Speaking yesterday at the conference, the minister also insisted on the deregulation of the downstream sector and the establishment of a critical oil and gas infrastructure protection squad with the responsibility of dealing with crude oil and petroleum products theft, vandalism, outright sabotage and general criminality in the sector.

She said the oil and gas industry in Nigeria had always been at the centre stage of public discourse, adding that this was expected, given the fact that oil is the mainstay of the country’s economy in terms of exports and foreign exchange earnings.

“Recently, of course, this discourse has taken what we might consider unprecedented negative overtones but again, there are pros and cons to everything in the scope of transformation and reformation programmes and the changes that Nigeria is rapidly going through at this time.

“I think that even in the face of these negative overtones, there are great possibilities and advantages to be found in the inherent challenges and I think that that is the way we have to look at them and face them as we go forward,” she said.
She observed that despite these challenges, they represented “an opportunity for increased transparency, increased accountability and responsiveness in the oil and gas sector in Nigeria today”.

In the downstream sector, the minister said there was the need to establish a critical oil and gas infrastructure protection squad with the responsibility of dealing with crude and product theft, vandalism, outright sabotage and general criminality in the sector.

According to her, 5,000 kilometres of the product pipeline network that was built in the 1970s is now virtually unusable in certain areas and this affects product distribution.

She said deregulation remained the only way in which capital investment could be encouraged and new employment opportunities created for both foreign and local openings.

The minister said downstream deregulation remained an important part of the reform framework going forward that would seek to resolve financial sustainability and investor confidence in the sector.

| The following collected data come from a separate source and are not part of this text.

-- ==== Sys2Proof/Machine/Fills.lean ====
section
/-! DEFINITION. The prefetch engine (R213, R220-R226, R311, R364): how copies get their granules, what a landed granule does, and
which commands wait for residency. -/

namespace Sys2Proof.Machine

/-- Every byte of a granule in the poison state (R309). -/
def poisonAll (m : Store) (len : Nat) : Store := { m with poison := List.range (ceilDiv len 64) }

/-! ### Commands that wait for residency -/

/-- The T1 copies a binding asks for are there; a binding that leaves at the next update point asks for none. -/
def boundOk (o : Obj) : Bool := o.dropBinding || o.binding.all (·.filled)

/-- What the command waits for is resident: every copy the placement asks for (R213), or the copies that the pin's LEVEL names; level 0
waits for none (R220). -/
def tagReady (s : State) (o : Obj) (tag : Nat) : Bool :=
  match cmdOf s tag with
  | none => true
  | some c =>
    if pktOpcode c.pkt = 0x34 then
      (match pktField c.pkt 14 1 with
        | 0 => true
        | 1 => t2Complete o
        | _ => t2Complete o && boundOk o)
    else (!o.wantT2 || t2Complete o) && boundOk o

/-- Complete the OBJ_PLACE and OBJ_PIN commands of an object whose copies are resident. -/
def checkPlaced (id : Nat) (s : State) : State :=
  match objOf s id with
  | none => s
  | some o =>
    let ready := o.fillTags.filter (tagReady s o)
    ready.foldl (fun s t => complete t (stSuccess 0 0 0) s)
      (updObj id (fun o => { o with fillTags := o.fillTags.filter (fun t => !ready.contains t) }) s)

/-- The fills of an object end with a status of their own (Table 10-3, R364). -/
def failFills (id : Nat) (st : Status) (s : State) : State :=
  match objOf s id with
  | none => s
  | some o => o.fillTags.foldl (fun s t => complete t st s) (updObj id (fun o => { o with fillTags := [] }) s)

/-! ### Granules of a copy -/

/-- A granule lands in a T2 copy, or nothing where the copy is gone or has it already (R364: twice is written once). -/
def putGranule (id g : Nat) (data : Store) (s : State) : State :=
  updObj id (fun o => match o.copy with
    | none => o
    | some c => if c.missing.contains g then
        { o with copy := some { c with data := storePaste 64 c.data (g * granuleBytes) granuleBytes data, missing := setDel g c.missing } }
      else o) s

/-- The read fills this granule of this object. -/
def fillsGranule (id g : Nat) (r : ReadOp) : Bool :=
  match r.why with
  | .fill o h _ => o = id && h = g
  | _ => false

/-- A read of this granule is under way. -/
def readQueued (s : State) (id g : Nat) : Bool :=
  s.flash.readQ.any (fillsGranule id g) || s.ring.imports.any (fun i => i.obj = id && i.granule = g && i.tag = 0)

/-- The pair an import uses is disabled (Table 11-6), or its ring is OVERSIZE and carries no imports (R353). -/
def importRefused (s : State) (o : Obj) : Bool :=
  o.kind = .import_ && (!(pairOf s o.ring).enable || (pairOf s o.ring).draining.isSome || (pairOf s o.ring).oversize)

/-- A post takes over the read of a granule that a fill has queued: it goes behind the reads of the posts accepted before (R225). -/
def promoteRead (id g : Nat) (s : State) : State :=
  let mine (r : ReadOp) : Bool := fillsGranule id g r && !r.started
  { s with
    flash := { s.flash with readQ := s.flash.readQ.filter (fun r => !mine r) ++
      (s.flash.readQ.filter mine).map (fun r => { r with why := .fill id g true }) }
    ring := { s.ring with imports := s.ring.imports.map (fun i =>
      if i.obj = id && i.granule = g && i.tag = 0 then { i with post := true } else i) } }

/-- Queue the read of one missing granule: an import request or a flash read; where MAPPED and OVERLAY are 0 the granule lands at once, as
zeros or as the writes in progress will leave it (R251, log entry 108). -/
def issueGranule (id : Nat) (o : Obj) (post : Bool) (s : State) (g : Nat) : State :=
  if readQueued s id g then (if post then promoteRead id g s else s)
  else
    match o.kind with
    | .import_ => { s with ring := { s.ring with imports := s.ring.imports ++ [{ obj := id, granule := g, post := post }] } }
    | _ => if noMedia s (objLga o g) then putGranule id g (toLines (homeNew s (objLga o g))) s else enqRead (objLga o g) (.fill id g post) s

/-- The engine holds no room for another object in flight (R224). -/
def flightFull (s : State) (id : Nat) : Bool := 8192 ≤ s.inFlight.length && !s.inFlight.contains id

/-- Issue every missing granule of a copy in order, and note the object in flight (R224, R225). A post that needed no die has nothing left to
drop (R227). -/
def issueMissing (id : Nat) (post : Bool) (s : State) : State :=
  match objOf s id with
  | none => s
  | some o =>
    if (o.copy.map (·.missing)).all (·.isEmpty) then updObj id (fun o => { o with started := o.started || o.posted }) s
    else if importRefused s o then failFills id stUnitUnavailable s
    else if flightFull s id then updObj id (fun o => { o with waiting := true }) s
    else
      let s := ((o.copy.map (·.missing)).getD []).foldl (issueGranule id o post) s
      startReads (if objBusy s id then { s with inFlight := setAdd id s.inFlight }
        else updObj id (fun o => { o with started := o.started || o.posted }) s)

/-- Recoverable poisoned granules are read again from the home (R311). -/
def markRepairs (id : Nat) (s : State) : State :=
  updObj id (fun o => match o.copy with
    | none => o
    | some c =>
      let gs := (badGranules c).filter (fun g => !unrecoverable s o c g)
      { o with copy := some { c with missing := gs.foldl (fun l g => setAdd g l) c.missing } }) s

/-- Fill an object: make room and give it a T2 copy where it has none (R223), and issue what is missing. -/
def startFill (id : Nat) (post : Bool) (s : State) : State :=
  match objOf s id with
  | none => s
  | some o =>
    if o.kind = .scratch then s
    else if o.copy.isSome then checkPlaced id (issueMissing id post (updObj id (fun o => { o with waiting := false }) (markRepairs id s)))
    else
      match makeRoom (objCtx id) (roundUp o.size granuleBytes) s with
      | none => updObj id (fun o => { o with waiting := true }) s
      | some s =>
        checkPlaced id (issueMissing id post
          (updObj id (fun o => { o with
            copy := some { missing := List.range (granules o) }, waiting := false, lastUse := if post then s.frame.counter.toNat else 0 }) s))

/-- The object still needs a T2 copy for what the placement, a pin or a binding asks. -/
def needsT2 (o : Obj) : Bool := o.wantT2 || o.pin != 0 || !boundOk o

/-- Retry the fills of a context that wait for room (R223). -/
def retryFills (n : Nat) (s : State) : State :=
  ((objsOf s n).filter (fun p => p.2.waiting)).foldl (fun s p => startFill p.1 p.2.posted s) s

/-- A granule that was read for a fill lands: poison poisons the whole granule, and ends a placement or pin in MEDIA_ERROR (R269,
Table 10-3). -/
def landGranule (id g : Nat) (data : Store) (s : State) : State :=
  match objOf s id with
  | none => s
  | some o =>
    let bad := !data.poison.isEmpty
    let s := putGranule id g (if bad then poisonAll data (granuleLen o g) else data) s
    let s := if bad then failFills id (stMediaError 0 0) s else s
    checkPlaced id (pruneFlight s)

/-! ### T1 bindings -/

/-- Bytes of T1 a piece takes. -/
def pieceSpan (b : Binding) (i : Nat) : Nat := pieceLen b.len b.count b.stripe i

/-- Deliver a binding to its clusters. -/
def deliverBinding (n : Nat) (b : Binding) (data : Store) (s : State) : State :=
  (List.range b.count).foldl (fun s i => t1Write n (b.first + i) b.t1Addr (pieceBytes b data i) s) s

/-- The binding is filled from a complete T2 copy while the context holds its clusters (R212). -/
def fillBinding (id : Nat) (s : State) : State :=
  match objOf s id with
  | none => s
  | some o =>
    match o.binding, o.copy with
    | some b, some c =>
      if b.filled || !t2Complete o || (ctxOf s (objCtx id)).alloc.isEmpty then s
      else checkPlaced id (updObj id (fun o => { o with binding := some { b with filled := true } })
        (deliverBinding (objCtx id) b c.data s))
    | _, _ => s

end Sys2Proof.Machine
end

“At the same time, we are aware that being a democratic society, that there has to be a balance among different policies and processes of government and the needs and desires of the people of Nigeria at all times and of course, Nigeria strives to keep that balance as best as we can,” she added.

The minister said though the government had sought to deregulate the downstream sector, continuing regulation has negative effects; enumerating them as: “It is fiscally unsustainable; it is resource demanding; it discourages investments; and principally, it benefits the rich, not the masses in the society  that we intend to reach in the first place.”